■ Your instructions ■
A verbatim reproduction of the lines below, from the line containing "let passes := if ok" through the line containing "(Table 7.6). -/", both ends included, is the whole required output.

■ Data to use ■

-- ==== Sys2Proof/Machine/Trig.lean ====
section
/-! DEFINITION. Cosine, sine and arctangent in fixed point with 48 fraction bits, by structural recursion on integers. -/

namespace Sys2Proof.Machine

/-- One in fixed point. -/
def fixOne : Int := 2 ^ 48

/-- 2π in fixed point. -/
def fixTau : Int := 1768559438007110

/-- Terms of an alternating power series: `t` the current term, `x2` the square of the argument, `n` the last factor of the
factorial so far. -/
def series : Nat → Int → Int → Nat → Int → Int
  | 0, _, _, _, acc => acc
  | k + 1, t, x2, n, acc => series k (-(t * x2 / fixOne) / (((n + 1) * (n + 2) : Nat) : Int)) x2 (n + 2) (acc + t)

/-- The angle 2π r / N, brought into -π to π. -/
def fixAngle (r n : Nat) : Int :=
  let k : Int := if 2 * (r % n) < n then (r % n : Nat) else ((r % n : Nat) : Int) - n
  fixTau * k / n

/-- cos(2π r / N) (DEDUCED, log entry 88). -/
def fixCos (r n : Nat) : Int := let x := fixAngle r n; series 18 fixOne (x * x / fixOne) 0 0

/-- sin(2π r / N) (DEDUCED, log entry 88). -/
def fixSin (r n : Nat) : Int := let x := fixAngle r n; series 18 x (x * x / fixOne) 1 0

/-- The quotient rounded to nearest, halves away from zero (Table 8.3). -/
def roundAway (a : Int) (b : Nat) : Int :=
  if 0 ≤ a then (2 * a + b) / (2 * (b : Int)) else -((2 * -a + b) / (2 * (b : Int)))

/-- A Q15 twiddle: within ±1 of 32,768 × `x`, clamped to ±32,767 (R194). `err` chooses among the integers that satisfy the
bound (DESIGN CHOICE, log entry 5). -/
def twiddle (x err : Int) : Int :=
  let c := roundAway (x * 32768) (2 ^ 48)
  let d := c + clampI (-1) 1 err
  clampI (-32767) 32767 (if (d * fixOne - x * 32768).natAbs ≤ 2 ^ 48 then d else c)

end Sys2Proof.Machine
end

--

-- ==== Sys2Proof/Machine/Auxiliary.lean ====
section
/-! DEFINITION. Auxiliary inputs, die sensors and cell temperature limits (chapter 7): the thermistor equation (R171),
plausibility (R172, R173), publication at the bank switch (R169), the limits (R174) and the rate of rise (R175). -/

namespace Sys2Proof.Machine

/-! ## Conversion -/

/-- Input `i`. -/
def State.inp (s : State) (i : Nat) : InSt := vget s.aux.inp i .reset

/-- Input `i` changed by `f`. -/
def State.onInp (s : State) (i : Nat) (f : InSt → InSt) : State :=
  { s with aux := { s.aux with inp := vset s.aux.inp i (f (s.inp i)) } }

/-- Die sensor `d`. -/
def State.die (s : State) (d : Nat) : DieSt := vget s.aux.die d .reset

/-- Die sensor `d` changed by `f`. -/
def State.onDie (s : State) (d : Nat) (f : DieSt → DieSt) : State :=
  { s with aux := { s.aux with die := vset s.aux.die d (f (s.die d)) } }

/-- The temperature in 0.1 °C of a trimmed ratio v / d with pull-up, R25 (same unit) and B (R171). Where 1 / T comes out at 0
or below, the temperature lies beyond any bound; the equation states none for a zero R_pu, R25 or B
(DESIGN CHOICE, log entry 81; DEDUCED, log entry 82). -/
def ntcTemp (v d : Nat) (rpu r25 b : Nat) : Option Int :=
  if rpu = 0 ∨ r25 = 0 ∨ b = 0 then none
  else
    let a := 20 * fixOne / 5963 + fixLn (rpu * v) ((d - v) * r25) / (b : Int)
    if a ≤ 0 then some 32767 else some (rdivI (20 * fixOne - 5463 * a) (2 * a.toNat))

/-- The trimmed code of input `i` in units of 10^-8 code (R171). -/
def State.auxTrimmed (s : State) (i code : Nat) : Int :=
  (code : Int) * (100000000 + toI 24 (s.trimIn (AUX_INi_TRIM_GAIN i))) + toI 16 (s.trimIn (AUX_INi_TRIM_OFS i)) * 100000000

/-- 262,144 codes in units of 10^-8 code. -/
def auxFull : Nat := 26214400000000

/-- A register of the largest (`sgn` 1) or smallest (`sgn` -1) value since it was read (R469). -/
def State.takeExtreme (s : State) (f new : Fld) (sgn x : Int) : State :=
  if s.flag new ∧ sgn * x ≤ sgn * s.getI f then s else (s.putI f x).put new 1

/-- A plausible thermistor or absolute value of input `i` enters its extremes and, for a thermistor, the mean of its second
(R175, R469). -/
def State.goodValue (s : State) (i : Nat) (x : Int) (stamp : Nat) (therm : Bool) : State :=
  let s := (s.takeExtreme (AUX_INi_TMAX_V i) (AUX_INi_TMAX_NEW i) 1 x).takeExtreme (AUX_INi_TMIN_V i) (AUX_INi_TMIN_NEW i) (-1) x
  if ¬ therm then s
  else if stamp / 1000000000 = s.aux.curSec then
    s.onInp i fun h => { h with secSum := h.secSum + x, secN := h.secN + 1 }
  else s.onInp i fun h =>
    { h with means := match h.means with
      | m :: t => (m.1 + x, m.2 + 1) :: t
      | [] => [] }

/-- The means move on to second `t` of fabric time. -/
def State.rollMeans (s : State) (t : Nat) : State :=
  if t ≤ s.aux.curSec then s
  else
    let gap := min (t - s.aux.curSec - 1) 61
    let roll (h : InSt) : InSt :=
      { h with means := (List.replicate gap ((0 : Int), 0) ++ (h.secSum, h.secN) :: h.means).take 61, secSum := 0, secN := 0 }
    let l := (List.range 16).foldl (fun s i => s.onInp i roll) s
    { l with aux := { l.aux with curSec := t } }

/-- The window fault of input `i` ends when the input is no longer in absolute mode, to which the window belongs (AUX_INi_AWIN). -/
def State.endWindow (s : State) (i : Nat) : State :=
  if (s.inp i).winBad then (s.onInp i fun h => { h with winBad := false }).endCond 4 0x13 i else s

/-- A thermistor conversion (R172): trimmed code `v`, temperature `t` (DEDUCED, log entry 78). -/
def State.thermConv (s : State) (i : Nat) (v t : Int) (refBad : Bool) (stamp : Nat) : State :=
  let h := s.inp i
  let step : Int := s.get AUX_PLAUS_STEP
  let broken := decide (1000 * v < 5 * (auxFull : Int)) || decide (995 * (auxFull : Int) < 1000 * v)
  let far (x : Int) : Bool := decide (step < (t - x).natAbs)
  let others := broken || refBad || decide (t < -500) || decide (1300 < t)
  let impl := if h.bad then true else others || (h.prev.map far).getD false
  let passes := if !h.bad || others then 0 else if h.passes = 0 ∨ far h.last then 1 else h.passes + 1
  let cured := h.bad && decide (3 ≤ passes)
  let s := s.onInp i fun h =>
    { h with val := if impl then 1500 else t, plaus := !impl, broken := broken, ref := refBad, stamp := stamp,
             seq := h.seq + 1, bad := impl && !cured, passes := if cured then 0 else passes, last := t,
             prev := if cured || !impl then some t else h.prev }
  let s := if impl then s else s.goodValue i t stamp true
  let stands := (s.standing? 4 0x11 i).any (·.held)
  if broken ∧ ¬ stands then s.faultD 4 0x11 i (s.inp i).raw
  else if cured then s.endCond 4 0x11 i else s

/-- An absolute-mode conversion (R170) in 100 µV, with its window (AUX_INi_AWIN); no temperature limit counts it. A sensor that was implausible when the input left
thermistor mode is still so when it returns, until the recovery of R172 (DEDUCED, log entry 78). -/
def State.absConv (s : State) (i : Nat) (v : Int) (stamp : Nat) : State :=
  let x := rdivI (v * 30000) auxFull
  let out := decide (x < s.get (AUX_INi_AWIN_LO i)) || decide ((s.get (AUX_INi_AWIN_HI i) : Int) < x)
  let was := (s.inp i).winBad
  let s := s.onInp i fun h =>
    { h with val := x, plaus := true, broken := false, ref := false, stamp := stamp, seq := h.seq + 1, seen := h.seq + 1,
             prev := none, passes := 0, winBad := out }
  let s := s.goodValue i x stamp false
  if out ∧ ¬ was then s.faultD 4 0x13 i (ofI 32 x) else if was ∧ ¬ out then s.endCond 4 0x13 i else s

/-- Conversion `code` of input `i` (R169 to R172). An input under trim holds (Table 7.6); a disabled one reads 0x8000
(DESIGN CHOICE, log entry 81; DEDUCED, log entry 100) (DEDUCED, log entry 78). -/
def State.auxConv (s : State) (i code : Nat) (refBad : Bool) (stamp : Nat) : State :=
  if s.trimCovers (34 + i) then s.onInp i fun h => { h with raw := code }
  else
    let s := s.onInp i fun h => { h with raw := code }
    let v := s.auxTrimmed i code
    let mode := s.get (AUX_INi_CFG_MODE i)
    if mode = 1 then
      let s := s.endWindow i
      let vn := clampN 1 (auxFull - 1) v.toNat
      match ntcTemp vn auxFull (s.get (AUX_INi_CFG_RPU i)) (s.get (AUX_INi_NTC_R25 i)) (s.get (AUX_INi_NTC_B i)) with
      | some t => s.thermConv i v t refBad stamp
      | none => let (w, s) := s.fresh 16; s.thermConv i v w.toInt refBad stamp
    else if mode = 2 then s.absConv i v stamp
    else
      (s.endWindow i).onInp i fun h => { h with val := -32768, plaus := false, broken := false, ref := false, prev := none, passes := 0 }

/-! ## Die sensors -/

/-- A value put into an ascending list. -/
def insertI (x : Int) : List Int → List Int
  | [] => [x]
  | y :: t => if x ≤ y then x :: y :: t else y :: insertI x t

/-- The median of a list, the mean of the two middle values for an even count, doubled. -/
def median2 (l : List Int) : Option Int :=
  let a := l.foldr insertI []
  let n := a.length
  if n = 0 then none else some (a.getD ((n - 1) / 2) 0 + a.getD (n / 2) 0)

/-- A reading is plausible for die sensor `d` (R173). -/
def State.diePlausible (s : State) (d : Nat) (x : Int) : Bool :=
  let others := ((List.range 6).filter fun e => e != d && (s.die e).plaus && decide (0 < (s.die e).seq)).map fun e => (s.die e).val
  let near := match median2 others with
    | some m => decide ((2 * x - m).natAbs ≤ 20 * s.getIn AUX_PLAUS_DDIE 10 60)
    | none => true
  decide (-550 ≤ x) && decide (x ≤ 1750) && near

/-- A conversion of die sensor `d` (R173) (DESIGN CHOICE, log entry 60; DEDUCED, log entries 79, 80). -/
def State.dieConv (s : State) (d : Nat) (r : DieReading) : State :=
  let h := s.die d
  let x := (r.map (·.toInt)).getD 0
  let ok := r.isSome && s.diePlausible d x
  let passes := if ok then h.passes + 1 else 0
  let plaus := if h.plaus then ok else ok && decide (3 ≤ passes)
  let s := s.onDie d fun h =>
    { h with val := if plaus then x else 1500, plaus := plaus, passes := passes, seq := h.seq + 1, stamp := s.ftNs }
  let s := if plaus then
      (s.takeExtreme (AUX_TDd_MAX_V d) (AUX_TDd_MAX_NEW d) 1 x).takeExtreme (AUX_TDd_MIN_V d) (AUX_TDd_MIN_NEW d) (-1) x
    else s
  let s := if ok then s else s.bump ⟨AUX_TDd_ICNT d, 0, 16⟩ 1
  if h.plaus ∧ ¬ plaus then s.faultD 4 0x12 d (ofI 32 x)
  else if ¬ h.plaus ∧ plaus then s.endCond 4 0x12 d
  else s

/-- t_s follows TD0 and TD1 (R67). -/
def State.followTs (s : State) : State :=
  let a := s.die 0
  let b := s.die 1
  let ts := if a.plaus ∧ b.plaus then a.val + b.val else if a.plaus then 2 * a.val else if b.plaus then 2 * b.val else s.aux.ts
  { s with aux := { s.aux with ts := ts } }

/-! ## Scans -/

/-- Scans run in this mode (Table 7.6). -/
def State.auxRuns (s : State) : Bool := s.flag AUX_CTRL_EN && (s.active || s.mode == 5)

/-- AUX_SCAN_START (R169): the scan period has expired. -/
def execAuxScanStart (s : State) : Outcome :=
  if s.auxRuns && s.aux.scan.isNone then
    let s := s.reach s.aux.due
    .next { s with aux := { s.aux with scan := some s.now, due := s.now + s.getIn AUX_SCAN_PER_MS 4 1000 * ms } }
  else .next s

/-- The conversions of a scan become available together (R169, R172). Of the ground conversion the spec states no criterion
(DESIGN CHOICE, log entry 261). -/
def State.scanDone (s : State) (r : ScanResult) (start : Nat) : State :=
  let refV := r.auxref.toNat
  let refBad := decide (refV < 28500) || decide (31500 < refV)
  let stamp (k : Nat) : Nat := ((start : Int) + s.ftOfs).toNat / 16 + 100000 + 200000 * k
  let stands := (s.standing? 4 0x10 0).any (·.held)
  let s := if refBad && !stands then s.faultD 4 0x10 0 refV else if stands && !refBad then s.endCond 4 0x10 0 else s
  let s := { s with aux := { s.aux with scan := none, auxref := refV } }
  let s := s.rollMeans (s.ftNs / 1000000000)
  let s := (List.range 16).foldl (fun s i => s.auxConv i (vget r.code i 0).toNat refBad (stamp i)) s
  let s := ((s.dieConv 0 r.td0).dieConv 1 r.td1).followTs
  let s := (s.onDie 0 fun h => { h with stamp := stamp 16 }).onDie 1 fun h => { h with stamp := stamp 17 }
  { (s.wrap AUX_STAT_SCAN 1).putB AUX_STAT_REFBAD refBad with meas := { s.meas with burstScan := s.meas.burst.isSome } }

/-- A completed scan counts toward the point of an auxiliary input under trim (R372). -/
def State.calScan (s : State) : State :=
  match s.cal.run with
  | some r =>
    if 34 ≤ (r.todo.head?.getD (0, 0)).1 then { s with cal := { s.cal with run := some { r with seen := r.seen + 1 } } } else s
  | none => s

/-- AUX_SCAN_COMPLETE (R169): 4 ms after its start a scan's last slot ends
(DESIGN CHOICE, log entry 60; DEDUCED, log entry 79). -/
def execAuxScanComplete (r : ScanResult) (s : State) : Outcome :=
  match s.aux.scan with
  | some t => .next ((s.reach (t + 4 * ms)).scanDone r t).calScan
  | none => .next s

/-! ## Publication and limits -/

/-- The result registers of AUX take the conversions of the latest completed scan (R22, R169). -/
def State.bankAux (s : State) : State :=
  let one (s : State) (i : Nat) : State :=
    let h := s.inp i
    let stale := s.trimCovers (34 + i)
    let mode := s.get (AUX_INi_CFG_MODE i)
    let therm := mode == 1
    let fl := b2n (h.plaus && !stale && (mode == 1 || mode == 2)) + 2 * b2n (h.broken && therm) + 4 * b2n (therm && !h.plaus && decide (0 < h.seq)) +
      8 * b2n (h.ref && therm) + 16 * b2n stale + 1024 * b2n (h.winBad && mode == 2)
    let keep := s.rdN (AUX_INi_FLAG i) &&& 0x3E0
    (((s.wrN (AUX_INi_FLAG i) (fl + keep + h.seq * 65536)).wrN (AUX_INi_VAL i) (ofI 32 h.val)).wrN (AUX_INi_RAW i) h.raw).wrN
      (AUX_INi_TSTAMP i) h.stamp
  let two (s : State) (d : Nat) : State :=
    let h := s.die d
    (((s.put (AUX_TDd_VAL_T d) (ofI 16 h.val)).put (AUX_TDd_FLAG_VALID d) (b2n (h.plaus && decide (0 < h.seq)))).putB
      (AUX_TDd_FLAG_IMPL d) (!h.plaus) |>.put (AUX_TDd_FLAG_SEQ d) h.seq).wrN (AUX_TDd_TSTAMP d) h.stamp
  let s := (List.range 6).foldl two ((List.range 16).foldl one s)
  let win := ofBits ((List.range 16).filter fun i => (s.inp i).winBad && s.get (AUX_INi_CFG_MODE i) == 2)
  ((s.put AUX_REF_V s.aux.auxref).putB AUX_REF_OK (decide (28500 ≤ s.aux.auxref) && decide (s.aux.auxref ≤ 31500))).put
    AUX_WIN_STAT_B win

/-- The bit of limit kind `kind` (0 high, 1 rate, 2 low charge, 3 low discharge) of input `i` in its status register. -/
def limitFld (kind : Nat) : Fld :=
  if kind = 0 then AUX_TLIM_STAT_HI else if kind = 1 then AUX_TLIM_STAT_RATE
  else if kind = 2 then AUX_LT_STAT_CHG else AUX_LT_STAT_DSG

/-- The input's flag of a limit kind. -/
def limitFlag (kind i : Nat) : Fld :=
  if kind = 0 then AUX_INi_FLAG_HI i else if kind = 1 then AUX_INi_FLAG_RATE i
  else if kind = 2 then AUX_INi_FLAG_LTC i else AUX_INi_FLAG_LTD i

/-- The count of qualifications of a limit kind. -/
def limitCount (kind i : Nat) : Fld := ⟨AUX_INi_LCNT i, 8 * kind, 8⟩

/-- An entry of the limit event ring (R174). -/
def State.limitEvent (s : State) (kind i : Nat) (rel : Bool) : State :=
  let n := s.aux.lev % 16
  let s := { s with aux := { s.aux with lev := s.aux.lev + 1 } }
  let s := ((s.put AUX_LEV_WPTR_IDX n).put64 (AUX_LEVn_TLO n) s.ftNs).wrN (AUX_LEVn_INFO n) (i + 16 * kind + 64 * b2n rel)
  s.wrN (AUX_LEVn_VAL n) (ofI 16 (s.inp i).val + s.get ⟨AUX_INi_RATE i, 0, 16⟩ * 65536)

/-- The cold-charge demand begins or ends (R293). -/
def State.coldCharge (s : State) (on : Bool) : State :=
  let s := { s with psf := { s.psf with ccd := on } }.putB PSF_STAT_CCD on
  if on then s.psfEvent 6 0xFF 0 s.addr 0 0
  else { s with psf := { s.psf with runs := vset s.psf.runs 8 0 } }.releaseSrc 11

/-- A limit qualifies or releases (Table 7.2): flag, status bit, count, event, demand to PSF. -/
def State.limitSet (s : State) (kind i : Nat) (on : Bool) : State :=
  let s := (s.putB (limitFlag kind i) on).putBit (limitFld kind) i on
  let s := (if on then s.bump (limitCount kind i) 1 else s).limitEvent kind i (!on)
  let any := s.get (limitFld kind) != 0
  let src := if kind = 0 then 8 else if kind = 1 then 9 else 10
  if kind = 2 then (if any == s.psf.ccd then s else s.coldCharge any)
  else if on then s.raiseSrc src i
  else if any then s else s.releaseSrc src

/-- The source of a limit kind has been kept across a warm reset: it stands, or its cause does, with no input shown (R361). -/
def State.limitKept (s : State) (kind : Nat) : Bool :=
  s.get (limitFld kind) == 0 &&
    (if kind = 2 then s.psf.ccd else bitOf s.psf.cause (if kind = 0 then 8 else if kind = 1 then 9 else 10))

■ Written solution ■
  let passes := if ok then h.passes + 1 else 0
  let plaus := if h.plaus then ok else ok && decide (3 ≤ passes)
  let s := s.onDie d fun h =>
    { h with val := if plaus then x else 1500, plaus := plaus, passes := passes, seq := h.seq + 1, stamp := s.ftNs }
  let s := if plaus then
      (s.takeExtreme (AUX_TDd_MAX_V d) (AUX_TDd_MAX_NEW d) 1 x).takeExtreme (AUX_TDd_MIN_V d) (AUX_TDd_MIN_NEW d) (-1) x
    else s
  let s := if ok then s else s.bump ⟨AUX_TDd_ICNT d, 0, 16⟩ 1
  if h.plaus ∧ ¬ plaus then s.faultD 4 0x12 d (ofI 32 x)
  else if ¬ h.plaus ∧ plaus then s.endCond 4 0x12 d
  else s

/-- t_s follows TD0 and TD1 (R67). -/
def State.followTs (s : State) : State :=
  let a := s.die 0
  let b := s.die 1
  let ts := if a.plaus ∧ b.plaus then a.val + b.val else if a.plaus then 2 * a.val else if b.plaus then 2 * b.val else s.aux.ts
  { s with aux := { s.aux with ts := ts } }

/-! ## Scans -/

/-- Scans run in this mode (Table 7.6). -/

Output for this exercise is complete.